Synopsis
Téhéran, 2011. Simin et Nader décident de divorcer mais se déchirent quant à la garde de leur fille, Termeh. L’histoire aurait pu s’arrêter là s’il n’était pas survenu un événement compromettant : une plainte de l’aide-soignante, Razieh, accusant Nader d’être responsable de sa fausse couche due à des brutalités dont il aurait fait preuve envers elle. Un événement malvenu donc, destiné à compliquer une situation déjà complexe. Les protagonistes se retrouvent alors embourbés au sein d’une spirale infernale dans laquelle certains se retrouvent malgré eux. Diplomatie et raison devront désormais être leurs maitres-mots s’ils espèrent en sortir indemnes. Asghar Farhadi signe ici un film captivant plongeant le téléspectateur dans une forte dimension émotionnelle.
Moi Termeh, jeune Iranienne en détresse…
Je me prénomme Termeh.
Je n’ai que 11 ans mais dès l’instant où j’ai appris le divorce de mes parents, j’ai su que j’allais devoir me débrouiller seule et me conduire dorénavant en adulte mature et responsable. Ce matin, lorsque ma mère quitta la maison pour s’installer chez ses parents, elle fit les choses sans chichis et nous assena mon père et moi d’un simple, mais terrible, « au revoir ».

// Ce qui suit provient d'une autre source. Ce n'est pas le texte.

-- ==== Sys2Proof/Machine/Flags.lean ====
section
/-! DEFINITION. The flags of FDX: the two gates (40_recognition.md R91, R92), the checksum check (42_checksum.md R130),
and the outcome of a frame with its code (10_state.md R25; 60_exceptions.md R170, R173). -/

namespace Sys2Proof.Machine

/-- The two bits of `out_status` (10_state.md R25). -/
def Status.code : Status → BitVec 2
  | .valid => 0b00
  | .notRecognized => 0b01
  | .badLength => 0b10
  | .checksumInvalid => 0b11

/-- A consumer that counts errors counts these; NOT_RECOGNIZED "is not an error" (60_exceptions.md R182). -/
def Status.isError : Status → Bool
  | .valid => false
  | .notRecognized => false
  | .badLength => true
  | .checksumInvalid => true

/-- SYNC_CHECK's `recognised`: there is a first byte and it is `SYNC_BYTE` (40_recognition.md R91, R93). -/
def recognised (c : Config) (d : Delivery) : Bool := decide (1 ≤ d.len) && decide (d.frame[0] = c.syncByte)

/-- LEN_CHECK passes: the length is `FRAME_LEN` (40_recognition.md R92). -/
def lengthOk (c : Config) (d : Delivery) : Bool := decide (d.len = c.frameLen)

/-- `(acc - b) & mask`: "mathematical subtraction, then mask" (42_checksum.md R130). The mask has 8 bits, so the AND
reads the low 8 bits of the difference's two's complement (00_scope.md R11). -/
def csumStep (mask acc b : Byte) : Byte := BitVec.ofInt 8 ((acc.toNat : Int) - (b.toNat : Int)) &&& mask

/-- The final accumulator, over all 29 bytes in order (42_checksum.md R130, R131). -/
def csumAcc (c : Config) (f : Frame) : Byte := f.toList.foldl (csumStep c.csumMask) c.csumInit

/-- `csum_ok` (42_checksum.md R130). -/
def csumOk (c : Config) (f : Frame) : Bool := decide (csumAcc c f = 0)

/-- The outcome of a frame, in the evaluation order of 43_frame_decode.md R150: NOT_RECOGNIZED, then BAD_LENGTH, then
CHECKSUM_INVALID (60_exceptions.md R173). -/
def outcome (c : Config) (d : Delivery) : Status :=
  if !recognised c d then .notRecognized
  else if !lengthOk c d then .badLength
  else if !csumOk c d.frame then .checksumInvalid
  else .valid

/-- A field's value where the frame is VALID, zero where it is not (43_frame_decode.md R152; 30_encoding.md R74). -/
def whenValid (c : Config) (d : Delivery) {n : Nat} (v : BitVec n) : BitVec n :=
  if outcome c d = .valid then v else 0

/-! ## The source's state machine -/

/-- The states of the source's machine `AwaitingSync → Decoding → {Valid, Invalid}` (40_recognition.md R95). None is a
register of FDX. -/
inductive Phase where
  | awaitingSync
  | decoding
  | valid
  | invalid
  deriving DecidableEq, Repr

/-- The states that one frame passes within its acceptance cycle (40_recognition.md R95). The checksum step follows
`Decoding` (90_conflicts.md C5). -/
def phases (c : Config) (d : Delivery) : List Phase :=
  if !recognised c d then [.awaitingSync, .invalid]
  else if !lengthOk c d then [.awaitingSync, .decoding, .invalid]
  else if !csumOk c d.frame then [.awaitingSync, .decoding, .invalid]
  else [.awaitingSync, .decoding, .valid]

end Sys2Proof.Machine
end

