/-! ## The framer, the consumer, the source's state machine -/

/-- Whatever bytes a framer that keeps its duties delivers, and whatever it drives on the unused lanes: an empty delivery
and one with another leading byte are NOT_RECOGNIZED, every wrong length is BAD_LENGTH in every build, and a delivery of
29 bytes reaches FDX whole (60_exceptions.md R181; 40_recognition.md R92, R93). -/
def Obligations.FramerSaturationKeepsWrongLengthsWrong : Prop :=
  ∀ (c : Config) (bytes : List Byte) (unused : Frame) (ps : List (PortSample c.lenW)) (n : Nat) (r : Regs c.outW),
    c.legal = true →
    (bytes.head? ≠ some c.syncByte →
      step ⟨c, presentBytes c.lenW bytes unused :: ps, n, some r⟩ = .next ⟨c, ps, n + 1, some
        { toFields := Fields.zero c.outW, valid := true, status := .notRecognized }⟩) ∧
    (bytes.head? = some c.syncByte → bytes.length ≠ 29 →
      step ⟨c, presentBytes c.lenW bytes unused :: ps, n, some r⟩ = .next ⟨c, ps, n + 1, some
        { toFields := Fields.zero c.outW, valid := true, status := .badLength }⟩) ∧
    (bytes.length = 29 →
      (presentBytes c.lenW bytes unused).delivery.len = 29 ∧
        (presentBytes c.lenW bytes unused).delivery.frame.toList = bytes)

/-- After an edge the consumer takes a record exactly when the edge accepted a VALID frame, and the record is that
frame's; it counts BAD_LENGTH and CHECKSUM_INVALID as errors and NOT_RECOGNIZED not (60_exceptions.md R181, R182). -/
def Obligations.ConsumerRecordsOnlyValidFrames : Prop :=
  (∀ s t : State, s.regs.isSome = true → step s = .next t →
    (s.sample.accepted = true → outcome t.cfg s.sample.delivery = .valid →
      takeRecord t = .ok (some (extractFields t.cfg s.sample.delivery.frame))) ∧
    (s.sample.accepted = false ∨ outcome t.cfg s.sample.delivery ≠ .valid → takeRecord t = .ok none)) ∧
  ∀ st : Status, st.isError = true ↔ st = .badLength ∨ st = .checksumInvalid

/-- The terminal states of the source's machine are FDX's outcomes: `Valid` is VALID, `Invalid` after `AwaitingSync` is
NOT_RECOGNIZED, `Invalid` after `Decoding` is BAD_LENGTH or CHECKSUM_INVALID (40_recognition.md R95). -/
def Obligations.SourceStatesEndAsOutcomes : Prop :=
  ∀ (c : Config) (d : Delivery),
    (phases c d = [.awaitingSync, .invalid] ↔ outcome c d = .notRecognized) ∧
    (phases c d = [.awaitingSync, .decoding, .invalid] ↔
      outcome c d = .badLength ∨ outcome c d = .checksumInvalid) ∧
    (phases c d = [.awaitingSync, .decoding, .valid] ↔ outcome c d = .valid)
end

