/-! ## One edge: sections 2.1 and 2.5, programs P1 to P4 -/

theorem test_frameA_fields :
    [OutPort.outValid, .outStatus, .outCameraId, .outPan, .outTilt, .outRoll, .outPosX, .outPosY, .outPosZ, .outZoom,
        .outFocus, .outSpare, .outChecksum, .outRaw].map (shows (step (before false true 29 wordA))) =
      [some 1, some 0, some 1, some 0x00050000, some 0x000A0000, some 0x000F0000, some 0x0000FA00, some 0x0001F400,
        some 0x0002EE00, some 0x1234, some 0x56, some 0, some 0xD5, some wordA.toNat] := by decide +kernel
theorem test_frameB_fields :
    [OutPort.outValid, .outStatus, .outCameraId, .outPan, .outTilt, .outRoll, .outPosX, .outPosY, .outPosZ, .outZoom,
        .outFocus, .outSpare, .outChecksum, .outRaw].map (shows (step (before false true 29 wordB))) =
      [some 1, some 0, some 0x7F, some 0xFFD30000, some 0xFFFFFFFF, some 0xFF800000, some 0xFFFFFFFF, some 0x007FFFFF,
        some 0xFF800000, some 0xFFFF, some 0xFF, some 0xABCD, some 0xCB, some wordB.toNat] := by decide +kernel
theorem test_gates :
    [verdict (step (before false true 29 wordN)), verdict (step (before false true 0 wordA)),
        verdict (step (before false true 28 wordN)), verdict (step (before false true 1 wordA)),
        verdict (step (before false true 28 wordA1)), verdict (step (before false true 30 wordA)),
        verdict (step (before false true 255 wordA)), verdict (step (before false true 29 wordA1))] =
      [(some 1, some 1), (some 1, some 1), (some 1, some 1), (some 1, some 2), (some 1, some 2), (some 1, some 2),
        (some 1, some 2), (some 1, some 3)] := by decide +kernel
theorem test_rejected_frame_shows_nothing :
    [shows (step (before false true 29 wordA1)) .outRaw, shows (step (before false true 30 wordA)) .outPan] =
      [some 0, some 0] := by decide +kernel
theorem test_reset_wins : verdict (step (before true true 29 wordA)) = (some 0, some 1) := by decide +kernel
theorem test_idle_clears_valid : verdict (step (before false false 29 wordA)) = (some 0, some 1) := by decide +kernel
theorem test_other_sync_byte :
    verdict (step ⟨{ Config.fdx with syncByte := 0xD0 }, [⟨false, true, 29, wordA⟩], 0, some (Regs.reset 32)⟩) =
      (some 1, some 1) := by decide +kernel
theorem test_mode_difference :
    [verdict (step (before false true 29 wordD)), verdict (step (before false true 29 wordF2)),
        verdict (step ⟨Config.fullByte, [⟨false, true, 29, wordD⟩], 0, some (Regs.reset 32)⟩),
        verdict (step ⟨Config.fullByte, [⟨false, true, 29, wordF2⟩], 0, some (Regs.reset 32)⟩)] =
      [(some 1, some 0), (some 1, some 0), (some 1, some 3), (some 1, some 3)] := by decide +kernel
theorem test_undetected_flip : shows (step (before false true 29 wordF2)) .outTilt = some 0x000A0004 := by
  decide +kernel
theorem test_first_instruction_after_reset :
    verdict (step (State.reset.withFetchWord 8 0xD1)) = (some 1, some 3) := by decide +kernel

/-! ## The operations, each on a frame that is VALID and on one that is not -/

theorem test_exec_syncCheck :
    [verdict (exec (.syncCheck (frameOf 29 wordN)) State.reset), verdict (exec (.syncCheck (frameOf 29 wordA)) State.reset)] =
      [(some 1, some 1), (some 0, some 1)] := by decide +kernel
theorem test_exec_lenCheck :
    [verdict (exec (.lenCheck (frameOf 28 wordA)) State.reset), verdict (exec (.lenCheck (frameOf 29 wordA)) State.reset)] =
      [(some 1, some 2), (some 0, some 1)] := by decide +kernel
theorem test_exec_csumCheck :
    [verdict (exec (.csumCheck (frameOf 29 wordF0)) State.reset), verdict (exec (.csumCheck (frameOf 29 wordB)) State.reset)] =
      [(some 1, some 3), (some 1, some 0)] := by decide +kernel
theorem test_exec_fields_of_B :
    let d := frameOf 29 wordB
    [shows (exec (.cameraId d) State.reset) .outCameraId, shows (exec (.pan d) State.reset) .outPan,
        shows (exec (.tilt d) State.reset) .outTilt, shows (exec (.roll d) State.reset) .outRoll,
        shows (exec (.posX d) State.reset) .outPosX, shows (exec (.posY d) State.reset) .outPosY,
        shows (exec (.posZ d) State.reset) .outPosZ, shows (exec (.zoom d) State.reset) .outZoom,
        shows (exec (.focus d) State.reset) .outFocus, shows (exec (.spare d) State.reset) .outSpare,
        shows (exec (.checksum d) State.reset) .outChecksum, shows (exec (.raw d) State.reset) .outRaw] =
      [some 0x7F, some 0xFFD30000, some 0xFFFFFFFF, some 0xFF800000, some 0xFFFFFFFF, some 0x007FFFFF, some 0xFF800000,
        some 0xFFFF, some 0xFF, some 0xABCD, some 0xCB, some wordB.toNat] := by decide +kernel
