/-- Notices on a Sequencer's stream (R11): of a progress event, which of its sweep step and its survey mark has been
taken (R62). -/
inductive SeqNotice where
  | progress (t p : Nat) (stepTaken surveyTaken : Bool)
  | reversal (d : Dir) (p t : Nat)
deriving DecidableEq, Repr

/-- Orders of the Plan Store to a Sequencer (R46). -/
inductive SeqOrder where
  | hold
  | release
deriving DecidableEq, Repr

/-- The state of a Sweep Sequencer. -/
structure Sequencer where
  state : SeqState
  held : Bool
  heldReported : Bool
  nextMark : Nat
  shotSeq : BitVec 8
  lift : Bool
  surveyMark : Nat
  counters : SurveyCounters
  notices : List SeqNotice
  orders : List SeqOrder
deriving DecidableEq, Repr

/-- The state of a Link Controller; `endTimer` is the length in ticks of the running END timer (R47). -/
structure Link where
  state : LinkState
  presence : Bool
  good : Nat
  missing : Nat
  downHeld : Bool
  upSinceEntry : Bool
  endTimer : Option Nat
  sent : List (List Byte)
deriving DecidableEq, Repr

/-- A hit (R75). -/
structure Hit where
  element : Nat
  group : Nat
  kind : TrackKind
  x : Nat
  d : Option Nat
  amplitude : Nat
  saturated : Bool
  edge : Bool
deriving DecidableEq, Repr

/-- Items of the release path (R76). -/
inductive ReleaseItem where
  | result (element : Nat) (present : Bool) (seq : BitVec 8) (pc : Nat)
  | hit (h : Hit)
  | released (seq : BitVec 8)
deriving DecidableEq, Repr

/-- The state of an Echo Evaluator but for the shot in evaluation. -/
structure Evaluator where
  offset : Int
  release : List ReleaseItem
  wedge : Nat
  beyond : Nat
deriving DecidableEq, Repr

/-! ## Coupling Monitor (chapter 5) -/

/-- An element record (R80); `lostGroup` is the element's group in the plan under which it became LOST (R86).
DEDUCED: log entry 57. -/
structure ElementRecord where
  state : CouplingState
  absence : Nat
  presence : Nat
  lostAt : Option Nat
  lostGroup : Nat
deriving DecidableEq, Repr

/-- Notices of a Sequencer to the Coupling Monitor (R42). -/
inductive CarriageNotice where
  | lift
  | release
deriving DecidableEq, Repr

/-- Notices of the Plan Store to the Coupling Monitor (R88, R89). -/
inductive CouplingOrder where
  | planReset
  | planEnded
deriving DecidableEq, Repr

/-- The state of the Coupling Monitor. -/
structure CouplingMonitor where
  elements : Both (List ElementRecord)
  suppressed : Both Nat
  lossFlag : Bool
  carriage : Both (List CarriageNotice)
  orders : List CouplingOrder
deriving DecidableEq, Repr

/-! ## Track Correlator (chapter 6) -/

/-- An open track (R91); `flags` as laid out in R180, `elementMask` bit e for element Ee. -/
structure Track where
  state : TrackState
  group : Nat
  kind : TrackKind
  xMin : Nat
  xMax : Nat
  dMin : Option Nat
  dMax : Option Nat
  dRef : Option Nat
  peak : Nat
  peakX : Nat
  saturated : Bool
  hitCount : Nat
  elementMask : BitVec 16
  tFirst : Nat
  tLast : Nat
  flags : BitVec 8
deriving DecidableEq, Repr

/-- A flush marker (R108): `tag` is that of its request for cause FLUSH; for SWITCH and STOP it is 0, or 1 once the
Plan Store waits for it no more. -/
structure FlushMark where
  cause : FlushCause
  tag : Nat
deriving DecidableEq, Repr

/-- Items of the ordered path to the Indication Assembler (R101, R108). -/
inductive PathItem where
  | summary (t : Track)
  | marker (m : FlushMark)
deriving DecidableEq, Repr

/-- Orders of the Plan Store to a Track Correlator (R107, R109). -/
inductive TrackOrder where
  | cut
  | stop
  | planEnded
deriving DecidableEq, Repr

/-- The state of a Track Correlator; a FREE entry of the table is none. -/
structure Tracker where
  table : List (Option Track)
  path : List PathItem
  lost : Nat
  hits : List Hit
  notices : List PosNotice
  liftNotices : Nat
  interruptNotices : Nat
  tachNotices : Nat
  orders : List TrackOrder
  flushOrders : List Nat
deriving DecidableEq, Repr
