-- ==== Sys2Proof/Machine/Coupling.lean ====
section
/-! DEFINITION. The Coupling Monitor (chapter 5): decisions on COUPLING results, the hit filter, the COUPLING_LOSS
condition, COUPLING records, and lifts, plans and resets of element records. -/

namespace Sys2Proof.Machine

/-! ## Element records -/

/-- The record of an element (R80); an element code above 11, which only an upset leaves, reads as UNMONITORED.
DESIGN CHOICE: log entry 101. -/
def CouplingMonitor.element (m : CouplingMonitor) (r : Rail) (e : Nat) : ElementRecord :=
  (m.elements.get r).getD e (.fresh .unmonitored)

/-- The record of an element replaced; there is none to replace for a code above 11. DESIGN CHOICE: log entry 101. -/
def State.setElement (s : State) (r : Rail) (e : Nat) (x : ElementRecord) : State :=
  s.modCoupling fun m => { m with elements := m.elements.modify r fun xs => xs.set e x }

/-- Some element of either rail is LOST. -/
def CouplingMonitor.anyLost (m : CouplingMonitor) : Bool := m.allElements.any fun x => x.state == .lost

/-- An element has a COUPLING gate in the plan in force. -/
def State.monitors (s : State) (r : Rail) (e : Nat) : Bool := s.inForce && Plan.hasGate s.plan r e .coupling

/-- UNKNOWN for an element with a COUPLING gate in the plan in force, else UNMONITORED (R87, R88). -/
def State.freshState (s : State) (r : Rail) (e : Nat) : CouplingState :=
  if s.monitors r e then .unknown else .unmonitored

/-! ## Decisions (R81, R82) -/

/-- A present result, given the restore count; true when the element is restored (R81). Counts have no upper bound where
an upset has left a restore or loss count outside its range. DESIGN CHOICE: log entry 73. -/
def ElementRecord.takePresent (x : ElementRecord) (restore : Nat) : ElementRecord × Bool :=
  match x.state with
  | .unknown => ({ x with state := .coupled, absence := 0 }, false)
  | .coupled => ({ x with absence := 0 }, false)
  | .doubtful => ({ x with state := .coupled, absence := 0 }, false)
  | .lost =>
    if restore ≤ x.presence + 1 then (.fresh .coupled, true) else ({ x with presence := x.presence + 1 }, false)
  | .unmonitored => (x, false)
  | .lifted => (x, false)

/-- An element with its new absence count: LOST once it has reached the loss count, else in the state given (R82). -/
def ElementRecord.absent (x : ElementRecord) (count loss pc group : Nat) (below : CouplingState) : ElementRecord :=
  if loss ≤ count then
    { x with state := .lost, absence := count, presence := 0, lostAt := some pc, lostGroup := group }
  else { x with state := below, absence := count }

/-- An absent result, given the loss count, the Pc of the firing and the element's group (R82). Counts as in
`takePresent`. DESIGN CHOICE: log entry 73. -/
def ElementRecord.takeAbsent (x : ElementRecord) (loss pc group : Nat) : ElementRecord :=
  match x.state with
  | .unknown => x.absent (x.absence + 1) loss pc group .unknown
  | .coupled => x.absent 1 loss pc group .doubtful
  | .doubtful => x.absent (x.absence + 1) loss pc group .doubtful
  | .lost => { x with presence := 0 }
  | .unmonitored => x
  | .lifted => x

/-! ## Leaving LOST (R85, R86) -/

/-- The COUPLING record of an element leaving LOST: `restored` is the Pc that completed the restore count. -/
def State.couplingRecord (s : State) (r : Rail) (e : Nat) (reason : CouplingReason) (restored : Option Nat) :
    CouplingRecord :=
  let x := s.coupling.element r e
  let lostAt := x.lostAt.getD 0
  { rail := r, element := e, group := x.lostGroup, reason := reason, lostAt := lostAt, restoredAt := restored,
    untested := restored.map (dist lostAt), endP := if restored.isSome then none else some s.pos.p }

/-- The record of an element leaving LOST is offered. -/
def State.recordLoss (s : State) (r : Rail) (e : Nat) (reason : CouplingReason) (restored : Option Nat) : State :=
  if (s.coupling.element r e).state = .lost then
    s.offer .couplingMonitor (.coupling (s.couplingRecord r e reason restored))
  else s

/-- Elements have left LOST: when none remains and the loss flag is held, the end is reported (R85). -/
def State.reportLossEnd (s : State) : State :=
  if s.coupling.lossFlag ∧ s.coupling.anyLost = false then
    (s.modCoupling fun m => { m with lossFlag := false }).report .couplingMonitor (.condEnd .couplingLoss none)
  else s

/-- One element is set afresh, with a record when it was LOST. -/
def State.resetElement (s : State) (r : Rail) (reason : CouplingReason) (f : Nat → CouplingState) (e : Nat) : State :=
  (s.recordLoss r e reason none).setElement r e (.fresh (f e))

/-- Every element of a rail is set afresh, in element index order. DESIGN CHOICE: log entry 83. -/
def State.resetElements (s : State) (r : Rail) (reason : CouplingReason) (f : Nat → CouplingState) : State :=
  (List.range 12).foldl (fun s e => s.resetElement r reason f e) s

/-! ## The release path (R81 to R84, R76) -/

/-- The head of a rail's release path taken. -/
def State.putRelease (s : State) (r : Rail) (xs : List ReleaseItem) : State := s.modEval r fun v => { v with release := xs }

/-- A COUPLING result decided (R81, R82): with no plan in force it changes nothing (R83). DEDUCED: log entry 58. The
counts of an element's group that an upset has left above 7 are read at `Plan.groupBase`. DESIGN CHOICE: log entry 84. -/
def State.judgeResult (s : State) (r : Rail) (e : Nat) (present : Bool) (pc : Nat) : State :=
  if s.inForce = false then s
  else
    let x := s.coupling.element r e
    let group := (Plan.element s.plan r e).group
    if present then
      let y := x.takePresent (Plan.restoreCount s.plan r group)
      if y.2 then ((s.recordLoss r e .restored (some pc)).setElement r e y.1).reportLossEnd
      else s.setElement r e y.1
    else
      let y := x.takeAbsent (Plan.lossCount s.plan r group) pc group
      let s := s.setElement r e y
      if y.state = .lost ∧ x.state ≠ .lost then
        (s.modCoupling fun m => { m with lossFlag := true }).raiseReport .couplingMonitor .couplingLoss
          (.element r e pc)
      else s

/-- COUPLING_RESULT. -/
def execCouplingResult (r : Rail) (s : State) : Host.Outcome State Fault Refusal :=
  .next <| match (s.rail r).eval.release with
  | .result e present _ pc :: rest => (s.putRelease r rest).judgeResult r e present pc
  | _ => s

/-- A hit filtered by the state its element has at that moment (R84), also between the emptying of the bank and the notice
of it (R89). DESIGN CHOICE: log entry 118. -/
def State.filterHit (s : State) (r : Rail) (h : Hit) : State :=
  if (s.coupling.element r h.element).state = .lost then
    s.modCoupling fun m => { m with suppressed := m.suppressed.modify r bump16 }
  else s.modTrk r fun k => { k with hits := k.hits ++ [h] }

/-- HIT_FILTER. -/
def execHitFilter (r : Rail) (s : State) : Host.Outcome State Fault Refusal :=
  .next <| match (s.rail r).eval.release with
  | .hit h :: rest => (s.putRelease r rest).filterHit r h
  | _ => s

/-- An item of the release path taken. -/
def State.takeReleased (r : Rail) (s : State) : ReleaseItem → State
  | .result e present _ pc => s.judgeResult r e present pc
  | .hit h => s.filterHit r h
  | .released _ => s.reportHeld r

/-- SHOT_RELEASED_MARKER: the release is reported to the Sequencer, which may then report its rail held (R46, R76). -/
def execShotReleasedMarker (r : Rail) (s : State) : Host.Outcome State Fault Refusal :=
  .next <| match (s.rail r).eval.release with
  | .released _ :: rest => (s.putRelease r rest).reportHeld r
  | _ => s

/-! ## Lifts and releases (R87, R88) -/

/-- A lift notice's effect on a rail (R87). -/
def State.liftRail (s : State) (r : Rail) : State := (s.resetElements r .lifted fun _ => .lifted).reportLossEnd

/-- A release notice's effect on a rail: it concerns the elements that are LIFTED (R87). -/
def State.releaseRail (s : State) (r : Rail) : State :=
  (List.range 12).foldl (fun s e =>
    if (s.coupling.element r e).state = .lifted then s.setElement r e (.fresh (s.freshState r e)) else s) s

/-- The effect of a notice of the Sequencer on a rail. -/
def State.takeCarriage (r : Rail) (s : State) : CarriageNotice → State
  | .lift => s.liftRail r
  | .release => s.releaseRail r

/-- The monitor keeps a rail in step with its carriage at an entry to ACTIVE (R88): the notices the Sequencer sent
before are taken in order, and then the state it has entered on leaving OFF. DEDUCED: log entry 72. -/
def State.carriageInStep (s : State) (r : Rail) : State :=
  let notices := s.coupling.carriage.get r
  let s := notices.foldl (State.takeCarriage r) (s.modCoupling fun m => { m with carriage := m.carriage.set r [] })
  if (s.rail r).seq.state = .lifted then s.liftRail r else s.releaseRail r

/-- COUPLING_LIFT_NOTICE. -/
def execCouplingLiftNotice (r : Rail) (s : State) : Host.Outcome State Fault Refusal :=
  .next <| match s.coupling.carriage.get r with
  | .lift :: rest => (s.modCoupling fun m => { m with carriage := m.carriage.set r rest }).liftRail r
  | _ => s

/-- COUPLING_RELEASE_NOTICE. -/
def execCouplingReleaseNotice (r : Rail) (s : State) : Host.Outcome State Fault Refusal :=
  .next <| match s.coupling.carriage.get r with
  | .release :: rest => (s.modCoupling fun m => { m with carriage := m.carriage.set r rest }).releaseRail r
  | _ => s

/-! ## Plans (R88, R89) -/

/-- The monitor's reset when a plan comes into force (R88): rail A, then rail B. DESIGN CHOICE: log entry 83. -/
def State.couplingReset (s : State) : State :=
  ((s.resetElements .A .planSwitch (s.freshState .A)).resetElements .B .planSwitch (s.freshState .B)).reportLossEnd

/-- COUPLING_PLAN_RESET: the reset of a switch, with the report to the Plan Store that it is done. -/
def execCouplingPlanReset (s : State) : Host.Outcome State Fault Refusal :=
  .next <| match s.coupling.orders with
  | .planReset :: rest =>
    ((s.modCoupling fun m => { m with orders := rest }).couplingReset).modPlans fun p =>
      { p with resetDone := p.resetDone + 1 }
  | _ => s

/-- The monitor's part when the ACTIVE bank is emptied (R89): rail A, then rail B. DESIGN CHOICE: log entry 83. -/
def State.couplingEnds (s : State) : State :=
  ((s.resetElements .A .planEnded fun _ => .unmonitored).resetElements .B .planEnded fun _ => .unmonitored).reportLossEnd

/-- COUPLING_PLAN_ENDED. -/
def execCouplingPlanEnded (s : State) : Host.Outcome State Fault Refusal :=
  .next <| match s.coupling.orders with
  | .planEnded :: rest => (s.modCoupling fun m => { m with orders := rest }).couplingEnds
  | _ => s

end Sys2Proof.Machine
end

À travers la vitre de ma chambre, c’est une partie de moi-même que je regardais partir. Au fond de moi, je savais que ce départ n’était pas définitif et tant que je resterai avec mon père, ma mère ne pourra complètement se détacher des siens. J’osais espérer que la situation s’améliore dans un avenir proche. C’était sans compter sur cet événement qui allait bouleverser un peu plus les choses. Un jour en rentrant de l’école avec papa, nous avons retrouvé mon grand-père tombé à terre et inconscient, dans sa chambre. L’aide-soignante, Razieh, censée s’occuper de lui, avait déserté les lieux et l’avait, de surcroit, attaché à son lit et enfermé à clef dans la maison.
Heureusement plus de peur que de mal mais je n’ai toutefois pu contenir mes larmes à ce moment-là. L’idée de perdre mon papi était déjà insupportable alors imaginer que celle-ci puisse se réaliser était d’autant plus terrible. Mon père tenta malgré tout de ne pas se laisser dépasser par les événements et parvint à garder son sang-froid, du moins jusqu’à l’arrivée de l’aide-soignante. Essayant de ne pas voir que le mal et d’avoir un peu de tolérance envers cette femme, j’ai tenté de calmer le jeu entre elle et mon père. Mes tentatives de raisonnement n’y auront rien fait. Et l’inimaginable arriva.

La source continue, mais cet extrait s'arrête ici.